При первом же взгляде на ливийские события бросается в глаза соперничество лояльной режиму Триполитании и оппозиционной Киренаики - двух главных исторических провинций страны, имеющих разную племенную структуру и даже разные религиозные особенности (около трети мусульман Киренаики принадлежат к орденской секте сенуситов). Такие региональные противоречия играют во вспыхнувшей гражданской войне никак не меньшую роль, чем тяга части ливийских интеллигентов к парламентаризму. И всё же искать главную причину революционного взрыва я стал бы не в противостоянии запада и востока страны, и не в противостоянии Западной и Восточной политической культуры. Мне ближе точка зрения Саида Гафурова²: это, прежде всего, конфликт между центробежной и центростремительной тенденциями ливийского общества.

У ливийцев нет никакой общей национальной судьбы.

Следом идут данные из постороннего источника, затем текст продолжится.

theorem stream_cmdHuffEncSym (t : Tbl) (n : Nat) : (cmdHuffEncSym t n).Stays s0.StreamFrame :=
  Cmd.stays_seq (keeps_needHuff t).stays (stream_encodeSymbol t n)

theorem stream_cmdHuffEncRegion (p : Plane) : (cmdHuffEncRegion p).Stays s0.StreamFrame :=
  Cmd.stays_seq (keeps_needHuff p.tbl).stays <| Cmd.stays_seq (keeps_regionCheck p).stays <|
    Cmd.stays_bind (Cmd.keeps_read _).stays fun _ => (Cmd.stays_composes _).forEach
      (fun _ => Cmd.stays_bind (Cmd.keeps_read _).stays fun _ =>
        Cmd.stays_bind (keeps_memRead _).stays fun _ => stream_encodeSymbol _ _) _

/-- The body of a command that stores through the bit writer stores its bits only. -/
theorem stream_commandBody {i : Instr} (h : i.storesStream = true) :
    (commandBody i).Stays s0.StreamFrame := by
  cases i with
  | hdrWrite => exact stream_cmdHdrWrite
  | seedsWrite => exact stream_cmdSeedsWrite
  | meshWrite => exact stream_cmdMeshWrite
  | bwFlush => exact stream_cmdBwFlush
  | huffWriteHdr t => exact stream_cmdHuffWriteHdr t
  | huffEncSym t sym => exact stream_cmdHuffEncSym t _
  | huffEncRegion f => exact stays_withPlane stream_cmdHuffEncRegion
  | _ => cases h

end

/-- Settles O21: one written bit stores its own byte, and the bits of a body follow one another. -/
theorem streamWritersStoreOnlyTheirBits : Obligations.StreamWritersStoreOnlyTheirBits := by
  intro i s t hi ht
  have h : s.StreamFrame t := exec_ends (stream_commandBody hi s (.refl s))
    (fun u h => h.congr u.finish_writer u.finish_mem)
    (fun u e h => h.congr (u.raiseEnd_writer e) (u.raiseEnd_mem e)) ht
  exact ⟨h.forward, h.base, h.room, h.kept⟩

end Sys2Proof.Machine
end

section
namespace Sys2Proof.Machine

-- One theorem at a time: many checked at once need more threads than the memory limit allows.
set_option Elab.async false

/-! ### Commands that store in buffers (20_memory R104, R106) -/

/-- From `s` to `t` no byte outside `A` has changed, and none of the registers that buffer addresses are
made of. -/
structure State.StoresIn (A : Nat → Prop) (s t : State) : Prop where
  cfg : t.cfg = s.cfg
  seedBase : t.seeds.seedBase = s.seeds.seedBase
  seedIndex : t.seeds.seedIndex = s.seeds.seedIndex
  meshBase : t.seeds.meshBase = s.seeds.meshBase
  bufs : t.bufs = s.bufs
  region : t.region = s.region
  kept : ∀ a, ¬ A a → t.mem.read a = s.mem.read a

section
variable {A : Nat → Prop} {s t u : State}

theorem State.StoresIn.refl (A : Nat → Prop) (s : State) : s.StoresIn A s :=
  ⟨rfl, rfl, rfl, rfl, rfl, rfl, fun _ _ => rfl⟩

/-- A change that leaves memory and the registers of addresses alone. -/
theorem State.StoresIn.congr (h : s.StoresIn A t) (cfg : u.cfg = t.cfg := by rfl)
    (bufs : u.bufs = t.bufs := by rfl) (region : u.region = t.region := by rfl)
    (mem : u.mem = t.mem := by rfl) (seedBase : u.seeds.seedBase = t.seeds.seedBase := by rfl)
    (seedIndex : u.seeds.seedIndex = t.seeds.seedIndex := by rfl)
    (meshBase : u.seeds.meshBase = t.seeds.meshBase := by rfl) : s.StoresIn A u :=
  ⟨cfg.trans h.cfg, seedBase.trans h.seedBase, seedIndex.trans h.seedIndex, meshBase.trans h.meshBase,
    bufs.trans h.bufs, region.trans h.region, mem ▸ h.kept⟩

theorem State.StoresIn.withMem (h : s.StoresIn A t) {m : Memory}
    (hm : ∀ a, ¬ A a → m.read a = t.mem.read a) : s.StoresIn A (t.withMem m) :=
  ⟨h.cfg, h.seedBase, h.seedIndex, h.meshBase, h.bufs, h.region,
    fun a ha => (hm a ha).trans (h.kept a ha)⟩

theorem State.StoresIn.storeByte (h : s.StoresIn A t) {a : Word} (ha : A a.toNat) (v : Byte) :
    s.StoresIn A (t.storeByte a v) := by
  unfold State.storeByte
  split
  · exact h
  · exact h.withMem fun b hb => Memory.read_write_other _ v (by rintro rfl; exact hb ha)

theorem State.StoresIn.finish (h : s.StoresIn A t) : s.StoresIn A t.finish :=
  h.congr

theorem State.StoresIn.raiseEnd (h : s.StoresIn A t) (e : ErrCode) : s.StoresIn A (t.raiseEnd e) :=
  h.congr (t.raiseEnd_cfg e) (t.raiseEnd_bufs e) (t.raiseEnd_region e) (t.raiseEnd_mem e)
    (congrArg SeedRegs.seedBase (t.raiseEnd_seeds e)) (congrArg SeedRegs.seedIndex (t.raiseEnd_seeds e))
    (congrArg SeedRegs.meshBase (t.raiseEnd_seeds e))

/-! Addresses made of registers that have not changed. -/

theorem State.StoresIn.seedSlot (h : s.StoresIn A t) (i : Nat) : t.seedSlot i = s.seedSlot i := by
  rw [State.seedSlot, h.seedBase, State.seedSlot]

theorem State.StoresIn.seedAddr (h : s.StoresIn A t) : t.seedAddr = s.seedAddr := by
  rw [State.seedAddr, h.seedBase, h.seedIndex, State.seedAddr]

theorem State.StoresIn.meshAddr (h : s.StoresIn A t) (cx cy : Nat) :
    t.meshAddr cx cy = s.meshAddr cx cy := by
  rw [State.meshAddr, h.meshBase, h.cfg, State.meshAddr]

theorem State.StoresIn.buf (h : s.StoresIn A t) (p : Plane) : t.buf p = s.buf p := by
  cases p <;> simp only [State.buf, h.bufs]

theorem State.StoresIn.dstAddr (h : s.StoresIn A t) (p : Plane) (x y : Nat) :
    t.dstAddr p x y = s.dstAddr p x y := by
  rw [State.dstAddr, h.buf, State.dstAddr]

theorem State.StoresIn.hopAddr (h : s.StoresIn A t) (p : Plane) (x y : Nat) :
    t.hopAddr p x y = s.hopAddr p x y := by
  rw [State.hopAddr, h.buf, State.hopAddr]

theorem State.StoresIn.inRegion_iff (h : s.StoresIn A t) (x y : Nat) :
    t.inRegion x y ↔ s.inRegion x y := by
  rw [State.inRegion, h.region]

/-- A command whose body stores in `A` only leaves every other byte. -/
theorem exec_storesIn {i : Instr} (h : s.StoresIn A ((commandBody i).out s).state)
    (ht : exec i s = .next t) {a : Nat} (ha : ¬ A a) : t.mem.read a = s.mem.read a :=
  (exec_ends h (fun _ h => h.finish) (fun _ e h => h.raiseEnd e) ht).kept a ha

theorem Cmd.Stays.storesIn {c : Cmd Unit} (h : c.Stays (s.StoresIn A)) : s.StoresIn A (c.out s).state :=
  h s (.refl A s)

end

/-! #### Lists of coordinates -/

theorem mem_raster {w h : Nat} {q : Nat × Nat} : q ∈ raster w h ↔ q.1 < w ∧ q.2 < h := by
  obtain ⟨x, y⟩ := q
  simp [raster]
  tauto

theorem Region.mem_pixels {r : Region} {q : Nat × Nat} (hq : q ∈ r.pixels) :
    r.x0.toNat ≤ q.1 ∧ q.1 < r.x0.toNat + r.w.toNat ∧
      r.y0.toNat ≤ q.2 ∧ q.2 < r.y0.toNat + r.h.toNat := by
  obtain ⟨d, hd, rfl⟩ := List.mem_map.1 hq
  obtain ⟨hx, hy⟩ := mem_raster.1 hd
  refine ⟨?_, ?_, ?_, ?_⟩ <;> dsimp only <;> omega

/-- The number of a corner in row-major order. -/
theorem FrameConfig.corner_lt {c : FrameConfig} {k : Nat × Nat} (hk : k ∈ c.corners) :
    k.2 * (c.blocksW + 1) + k.1 < c.cornerCount := by
  obtain ⟨hx, hy⟩ := mem_raster.1 hk
  calc k.2 * (c.blocksW + 1) + k.1 < (k.2 + 1) * (c.blocksW + 1) := by rw [Nat.succ_mul]; omega
    _ ≤ (c.blocksH + 1) * (c.blocksW + 1) := Nat.mul_le_mul_right _ hy
    _ = c.cornerCount := Nat.mul_comm _ _

/-! #### The bytes that the rules name -/

/-- A byte of the seed array (44_frame R406). -/
def State.IsSeedByte (s : State) (a : Nat) : Prop :=
  ∃ i, i < s.cfg.seedCount ∧ a = (s.seedSlot i).toNat

/-- A byte of the mesh array (42_mesh R305). -/
def State.IsMeshByte (s : State) (a : Nat) : Prop :=
  ∃ k, k < s.cfg.cornerCount ∧ a = (s.meshByteAddr k).toNat

/-- The byte of the current seed slot (41_predictor R264). -/
def State.IsSlotByte (s : State) (a : Nat) : Prop := a = s.seedAddr.toNat

/-- The reconstruction of a pixel of the region. -/
def State.IsDstByte (s : State) (p : Plane) (a : Nat) : Prop :=
  ∃ x y, s.inRegion x y ∧ a = (s.dstAddr p x y).toNat

/-- The hop of a pixel of the region. -/
def State.IsHopByte (s : State) (p : Plane) (a : Nat) : Prop :=
  ∃ x y, s.inRegion x y ∧ a = (s.hopAddr p x y).toNat

/-- What HOP_STEP stores at the cursor: the reconstruction, and the hop when encoding (41_predictor
R265). -/
def State.IsStepByte (s : State) (a : Nat) : Prop :=
  a = (s.dstAddr s.scan.plane s.cursorX s.cursorY).toNat ∨
  (s.scan.dir = .encode ∧ a = (s.hopAddr s.scan.plane s.cursorX s.cursorY).toNat)

/-- What the scan of a region stores. -/
def State.IsScanByte (s : State) (d : Dir) (p : Plane) (a : Nat) : Prop :=
  s.IsDstByte p a ∨ (d = .encode ∧ s.IsHopByte p a)

/-! #### Commands that store what they read from a stream -/

section
variable {A : Nat → Prop} {s : State}

theorem storesIn_readBits (n : Nat) : (readBits n).Keeps (s.StoresIn A) :=
  keeps_readBits (fun _ h => h.congr) n

theorem storesIn_memWrite {a : Word} (ha : A a.toNat) (v : Byte) :
    (memWrite a v).Keeps (s.StoresIn A) := keeps_memWrite fun _ h => h.storeByte ha v

theorem storesIn_cmdSeedsRead : cmdSeedsRead.Keeps (s.StoresIn s.IsSeedByte) :=
  Cmd.keeps_seq keeps_frameCheck <| Cmd.keeps_read_bind fun u hu => Cmd.keeps_forEach_mem fun i hi =>
    Cmd.keeps_bind (storesIn_readBits 8) fun _ => Cmd.keeps_read_bind fun w hw => storesIn_memWrite
      ⟨i, by simpa [hu.cfg] using hi, by rw [hw.seedSlot]⟩ _

theorem storesIn_cmdMeshRead : cmdMeshRead.Keeps (s.StoresIn s.IsMeshByte) :=
  Cmd.keeps_seq keeps_frameCheck <| Cmd.keeps_read_bind fun _ hu => Cmd.keeps_forEach_mem fun k hk =>
    Cmd.keeps_bind (storesIn_readBits 3) fun _ => Cmd.keeps_bind (storesIn_readBits 3) fun _ => by
      rw [hu.cfg] at hk
      split
      · exact Cmd.keeps_raise _
      · exact Cmd.keeps_read_bind fun w hw => storesIn_memWrite
          ⟨_, FrameConfig.corner_lt hk, by rw [hw.meshAddr]; rfl⟩ _

theorem storesIn_cmdHuffDecRegion (p : Plane) :
    (cmdHuffDecRegion p).Keeps (s.StoresIn (s.IsHopByte p)) :=
  Cmd.keeps_seq (keeps_needHuff _) <| Cmd.keeps_seq (keeps_regionCheck _) <|
    Cmd.keeps_read_bind fun u hu => Cmd.keeps_forEach_mem fun q hq =>
      Cmd.keeps_bind (keeps_decodeSymbol (fun _ h => h.congr) _) fun _ =>
        Cmd.keeps_read_bind fun w hw => storesIn_memWrite
          ⟨q.1, q.2, (hu.inRegion_iff _ _).1 (Region.mem_pixels hq), by rw [hw.hopAddr]⟩ _

/-! #### The predictor -/

theorem storesIn_cmdHopBeginDec (p : Plane) : (cmdHopBeginDec p).Keeps (s.StoresIn A) :=
  Cmd.keeps_seq keeps_needTables <| Cmd.keeps_seq (keeps_regionCheck p) <|
    Cmd.keeps_bind (Cmd.keeps_read _) fun _ => Cmd.keeps_bind (keeps_memRead _) fun _ =>
      Cmd.keeps_seq (Cmd.keeps_update fun _ h => h.congr)
        (Cmd.keeps_update fun _ h => h.congr)

theorem storesIn_cmdHopBeginEnc (p : Plane) (hA : A s.seedAddr.toNat) :
    (cmdHopBeginEnc p).Keeps (s.StoresIn A) :=
  Cmd.keeps_seq keeps_needTables <| Cmd.keeps_seq (keeps_regionCheck p) <|
    Cmd.keeps_bind (Cmd.keeps_read _) fun _ => Cmd.keeps_bind (keeps_memRead _) fun _ =>
      Cmd.keeps_seq (Cmd.keeps_update fun _ h => h.congr) <|
        Cmd.keeps_read_bind fun _ hu => Cmd.keeps_seq (storesIn_memWrite (hu.seedAddr.symm ▸ hA) _)
          (Cmd.keeps_update fun _ h => h.congr)

end

section
variable {A : Nat → Prop} {s t : State} {d : Dir} {p : Plane}

/-- A pixel's hop: found, with at most its hop byte stored, or an error that leaves the state. -/
theorem pixelHop_stores (p : Plane) (d : Dir) (ax ay step : Nat) (pred : Byte) (s : State) :
    (∃ ho m, (pixelHop p d ax ay step pred).out s = .ok ho (s.withMem m) ∧
      ∀ a, ¬ (d = .encode ∧ a = (s.hopAddr p ax ay).toNat) → m.read a = s.mem.read a) ∨
    ∃ e, (pixelHop p d ax ay step pred).out s = .raised e s := by
  cases d with
  | decode =>
    by_cases hb : (s.byteAt (s.hopAddr p ax ay)).toNat < 9
    · exact .inl ⟨_, s.mem, pixelHop_decode p ax ay step pred s ⟨_, hb⟩ rfl, fun _ _ => rfl⟩
    · exact .inr ⟨_, pixelHop_bad p ax ay step pred s (by omega)⟩
  | encode =>
    have ho := pixelHop_encode p ax ay step pred s
    obtain ⟨m, hm⟩ := pixelHop_ok_cases ho
    refine .inl ⟨_, m, ho.trans (congrArg (Out.ok _) hm), fun a ha => ?_⟩
    have hk := s.storeByte_read_other (s.hopAddr p ax ay) (BitVec.ofNat 8
      (s.luts.best s.cfg.ratio.toNat step (s.byteAt (s.srcAddr p ax ay)).toNat pred.toNat).val)
      fun he => ha ⟨rfl, he⟩
    rwa [hm] at hk

/-- The scan is one of plane `p` in direction `d`, and from `s0` only bytes in `A` have changed. -/
structure State.Scans (A : Nat → Prop) (d : Dir) (p : Plane) (s0 s : State) : Prop where
  stores : s0.StoresIn A s
  dir : s.scan.dir = d
  plane : s.scan.plane = p

/-- A pixel stores its own bytes, and keeps the plane and the direction of the scan (41_predictor R265). -/
theorem stepPixel_scans {s0 s : State} (h : s0.Scans A d p s) (ha : s.scan.active = true)
    (hA : ∀ a, s.IsStepByte a → A a) : s0.Scans A d p (stepPixel.out s).state := by
  rcases pixelHop_stores s.scan.plane s.scan.dir s.cursorX s.cursorY
      (pixelHopState s.cursorClass s.scan.step.toNat s.scan.lastSmall).1
      (s.predOf s.scan.plane s.cursorClass s.cursorX s.cursorY) s with ⟨ho, m, hh, hm⟩ | ⟨e, hh⟩
  · rw [stepPixel_ok ha hh]
    refine ⟨?_, h.dir, h.plane⟩
    have hop : s0.StoresIn A (s.withMem m) :=
      h.stores.withMem fun a ha => hm a fun hb => ha (hA a (.inr hb))
    exact (hop.storeByte (hA _ (.inl rfl)) _).congr
  · rw [stepPixel_raised hh]
    exact h

/-- HOP_STEP does nothing but raise, or it is the pixel at a cursor in the region. -/
theorem cmdHopStep_cases (s : State) : (∃ e, cmdHopStep.out s = .raised e s) ∨
    (s.scan.active = true ∧ s.inRegion s.cursorX s.cursorY ∧ cmdHopStep.out s = stepPixel.out s) := by
  rw [cmdHopStep, needScan_seq]
  split
  · next ha =>
    rw [needTables_seq]
    split
    · rw [Cmd.out_read_bind, regionCheck, Cmd.out_check_seq]
      split
      · rw [needCursor_seq]
        split
        · next hc =>
          refine .inr ⟨ha, ?_, rfl⟩
          simp only [State.inRegion, State.cursorX, State.cursorY]
          omega
        · exact .inl ⟨_, rfl⟩
      · exact .inl ⟨_, rfl⟩
    · exact .inl ⟨_, rfl⟩
  · exact .inl ⟨_, rfl⟩

theorem storesIn_cmdHopStep (s : State) : s.StoresIn s.IsStepByte (cmdHopStep.out s).state := by
  rcases cmdHopStep_cases s with ⟨e, ho⟩ | ⟨ha, -, ho⟩
  · rw [ho]
    exact .refl _ s
  · rw [ho]
    exact (stepPixel_scans ⟨.refl _ s, rfl, rfl⟩ ha fun _ h => h).stores

/-- Each step of a scan stores bytes of the region's pixels. -/
theorem scans_cmdHopStep {s0 : State} (hA : ∀ a, s0.IsScanByte d p a → A a) :
    cmdHopStep.Stays (s0.Scans A d p) := fun s h => by
  rcases cmdHopStep_cases s with ⟨e, ho⟩ | ⟨ha, hr, ho⟩
  · rw [ho]
    exact h
  · rw [ho]
    refine stepPixel_scans h ha fun a hs => hA a ?_
    have hr0 := (h.stores.inRegion_iff _ _).1 hr
    rcases hs with rfl | ⟨hd, rfl⟩
    · exact .inl ⟨_, _, hr0, by rw [h.stores.dstAddr, h.plane]⟩
    · exact .inr ⟨h.dir.symm.trans hd, _, _, hr0, by rw [h.stores.hopAddr, h.plane]⟩

/-- A begin that starts a scan of plane `p`, then the scan (41_predictor R266, R267). -/
theorem storesIn_scanRegion {s0 : State} {c : Cmd Unit} (hc : c.Keeps (s0.StoresIn A))
    (hs : c.Leads (fun _ => True) fun t => t.scan = Scan.start d p)
    (hA : ∀ a, s0.IsScanByte d p a → A a) : (c.seq scanRegion).Stays (s0.StoresIn A) :=
  Cmd.stays_seq_of_leads hc.stays
    (fun s a t h ho => ⟨hc.ok h ho, by rw [hs s a t trivial ho]; rfl, by rw [hs s a t trivial ho]; rfl⟩)
    ((Cmd.stays_composes _).scanRegion (scans_cmdHopStep hA)) fun _ h => h.stores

До середины ХХ века у жителей этой страны не было общей истории как истории собственного творческого действия. На протяжении тысячелетий объединение Ливии обеспечивалось путём внешних завоеваний - Карфагеном, Римом, Византией, арабами, турками, итальянцами. Границы Ливии не отражают национального внутреннего единства - они отражают только колониальные аппетиты Италии, сумевшей в начале ХХ века отхватить именно такой кусок африканского «пирога». Эти границы проведены умозрительно, с помощью линейки и географической карты, без учёта этнических реалий. Например, земли племени риях тогда разделили, ничтоже сумняшеся, между итальянской Ливией и французским Тунисом.

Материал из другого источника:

-- ==== Sys2Proof/Machine/Operands.lean ====
section
/-! DEFINITION. Every operand form: the addressing modes with all their bus cycles, and the three access classes (40_addressing R103 to R109,
R112, R118). The operand bytes have been fetched when a meaning runs; every later cycle of the mode is here. -/

namespace Sys2Proof.Machine

/-- A memory addressing mode with its operand bytes (30_encoding R81). -/
inductive AddrMode where
  | zp (b : Byte)
  | zpx (b : Byte)
  | zpy (b : Byte)
  | abs (lo hi : Byte)
  | abx (lo hi : Byte)
  | aby (lo hi : Byte)
  | izx (b : Byte)
  | izy (b : Byte)
  deriving DecidableEq, Repr

/-- The operand of a read-class instruction: an immediate byte or a memory operand. -/
inductive Operand where
  | imm (b : Byte)
  | mem (m : AddrMode)
  deriving DecidableEq, Repr

/-- What a mode's address formation yields (40_addressing R107, R109). -/
structure Effective where
  /-- `EA`. -/
  ea : Addr
  /-- `EAu`: the address before the carry into its high byte. -/
  uncorrected : Addr
  /-- The index addition carried out of the low byte. -/
  crossed : Bool
  /-- The mode is `abs,X`, `abs,Y` or `(zp),Y`, the modes with an uncorrected address. -/
  indexed : Bool
  /-- `H`: the high byte of the base address before indexing (47_undocumented R267). -/
  baseHigh : Byte
  deriving DecidableEq, Repr

/-- An address that no index is added to, or one whose addition stays in page $00. -/
def Effective.direct (a : Addr) : Effective :=
  { ea := a, uncorrected := a, crossed := false, indexed := false, baseHigh := hi a }

/-- `addr(h, l) + idx` with its page crossing (40_addressing R107, R109). -/
def Effective.index (h l idx : Byte) : Effective :=
  { ea := mkAddr h l + zext idx
    uncorrected := mkAddr h (l + idx)
    crossed := decide (255 < l.toNat + idx.toNat)
    indexed := true
    baseHigh := h }

/-- The two bytes of a zero-page pointer, read at `p` and `u8(p + 1)` (20_memory R57; 40_addressing R108, R109): low byte, high byte. -/
def State.readPointer (p : Byte) (s : State) : (Byte × Byte) × State :=
  let l := s.read (zext p)
  let h := l.2.read (zext (p + 1))
  ((l.1, h.1), h.2)

/-- Forming the effective address, with the bus cycles of the mode that come before the access class's own (40_addressing R104 to R109). -/
def State.resolve (m : AddrMode) (s : State) : Effective × State :=
  match m with
  | .zp b => (Effective.direct (zext b), s)
  | .zpx b => (Effective.direct (zext (b + s.cpu.x)), s.dummyRead (zext b))
  | .zpy b => (Effective.direct (zext (b + s.cpu.y)), s.dummyRead (zext b))
  | .abs l h => (Effective.direct (mkAddr h l), s)
  | .abx l h => (Effective.index h l s.cpu.x, s)
  | .aby l h => (Effective.index h l s.cpu.y, s)
  | .izx b =>
    let r := (s.dummyRead (zext b)).readPointer (b + s.cpu.x)
    (Effective.direct (mkAddr r.1.2 r.1.1), r.2)
  | .izy b =>
    let r := s.readPointer b
    (Effective.index r.1.2 r.1.1 s.cpu.y, r.2)

/-- The cycle a read-class instruction spends at the uncorrected address: only when a page is crossed (40_addressing R107, R109). -/
def State.fixupRead (e : Effective) (s : State) : State :=
  if e.crossed then s.dummyRead e.uncorrected else s

/-- The cycle a write or read-modify-write instruction spends at the uncorrected address: always (40_addressing R107, R109). -/
def State.fixupWrite (e : Effective) (s : State) : State :=
  if e.indexed then s.dummyRead e.uncorrected else s

/-- The read class at a memory operand: `v <- MemRead(EA, 1)` (40_addressing R112). -/
def State.load (m : AddrMode) (s : State) : Byte × State :=
  let e := s.resolve m
  (e.2.fixupRead e.1).read e.1.ea

/-- `Operand()`: the byte a read-class instruction obtains (40_addressing R118). -/
def State.operand (o : Operand) (s : State) : Byte × State :=
  match o with
  | .imm b => (b, s)
  | .mem m => s.load m

/-- `Store(r)`: the write class (40_addressing R112, R118); the target is never read. -/
def State.store (m : AddrMode) (v : Byte) (s : State) : State :=
  let e := s.resolve m
  (e.2.fixupWrite e.1).write e.1.ea v

/-- `Modify(f)`: the read-modify-write class (40_addressing R112, R118): a read, a write of the unmodified byte, a write of the new one.
It yields the unmodified byte. -/
def State.modify (m : AddrMode) (f : Byte → Byte) (s : State) : Byte × State :=
  let e := s.resolve m
  let r := (e.2.fixupWrite e.1).read e.1.ea
  (r.1, (r.2.write e.1.ea r.1).write e.1.ea (f r.1))

/-- The value that SHA, SHX, SHY and TAS write (47_undocumented R267): `r & u8(H + 1)`. -/
def Effective.highMasked (e : Effective) (r : Byte) : Byte :=
  r &&& (e.baseHigh + 1)

/-- The address that SHA, SHX, SHY and TAS write (47_undocumented R267): when a page is crossed, the value replaces its high byte. -/
def Effective.highAddr (e : Effective) (r : Byte) : Addr :=
  if e.crossed then mkAddr (e.highMasked r) (lo e.ea) else e.ea

/-- The common rule of SHA, SHX, SHY and TAS (47_undocumented R267): the dummy read at the uncorrected address, then the write. -/
def State.storeHigh (m : AddrMode) (r : Byte) (s : State) : State :=
  let e := s.resolve m
  (e.2.dummyRead e.1.uncorrected).write (e.1.highAddr r) (e.1.highMasked r)

end Sys2Proof.Machine
end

В ХХ веке ситуация изменилась. Вместо «внешнего удерживающего» появился «удерживающий внутренний» - Муаммар Каддафи, опирающийся на армию. Армия в данном случае выступала как особая каста или клан, спаявшая в одно целое пёструю племенную мозаику. Сорок лет Каддафи пытался покончить с трайбализмом и создать единую ливийскую нацию. Ту самую, формирование которой всегда предшествует демократическим преобразованиям. Но и срок оказался короток, и волюнтаристское вмешательство в этногенез - дело неблагодарное. Обруч проржавел и треснул. Родо-племенные осколки брызнули во все стороны. У восставших нет ни общепризнанных лидеров, ни интегрирующих структур - только стремление ослабить нажим единого обруча.

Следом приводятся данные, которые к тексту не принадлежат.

-- ==== Sys2Proof/Machine/FlagOps.lean ====
section
/-! DEFINITION. Flag instructions and the documented NOP (46_flags_system R240 to R247). -/

namespace Sys2Proof.Machine

/-- CLC (R240). -/
def execClc (s : State) : Result :=
  let t := s.idle
  .next (t.setFlags { t.cpu.p with c := false })

/-- SEC (R241). -/
def execSec (s : State) : Result :=
  let t := s.idle
  .next (t.setFlags { t.cpu.p with c := true })

/-- CLD (R244). -/
def execCld (s : State) : Result :=
  let t := s.idle
  .next (t.setFlags { t.cpu.p with d := false })

/-- SED (R245). -/
def execSed (s : State) : Result :=
  let t := s.idle
  .next (t.setFlags { t.cpu.p with d := true })

/-- CLV (R246). -/
def execClv (s : State) : Result :=
  let t := s.idle
  .next (t.setFlags { t.cpu.p with v := false })

/-- CLI (R242): the next poll sees the I of before the instruction. -/
def execCli (s : State) : Result :=
  let t := s.idle
  .next (t.withCpu { t.cpu with iPoll := t.cpu.p.i, p := { t.cpu.p with i := false } })

/-- SEI (R243): the next poll sees the I of before the instruction. -/
def execSei (s : State) : Result :=
  let t := s.idle
  .next (t.withCpu { t.cpu with iPoll := t.cpu.p.i, p := { t.cpu.p with i := true } })

/-- NOP (R247). -/
def execNop (s : State) : Result :=
  .next s.idle

end Sys2Proof.Machine
end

Очень вероятно, что вместо прогресса революция несёт Ливии регресс - переход от авторитарного социального государства к родо-племенной смуте. И когда старший сын ливийского лидера Саиф-аль-Ислам пугает Запад «сомализацией» региона, он не так уж далёк от истины. По представлениям классической западной социологии, Сомали, как и Ливия, считалось мононациональным государством. Однако никакой единой нации там не получилось - только конгломерат племён, говорящих на сходных диалектах. Удержать такой конгломерат с помощью демократических институтов невозможно - здесь годится лишь грубая сила.

Вопрос теперь в том, кто применит эту грубую силу в Ливии: «удерживающий внутренний» или «удерживающий внешний»? Как нетрудно догадаться, оба варианта очень далеки от реальной демократии.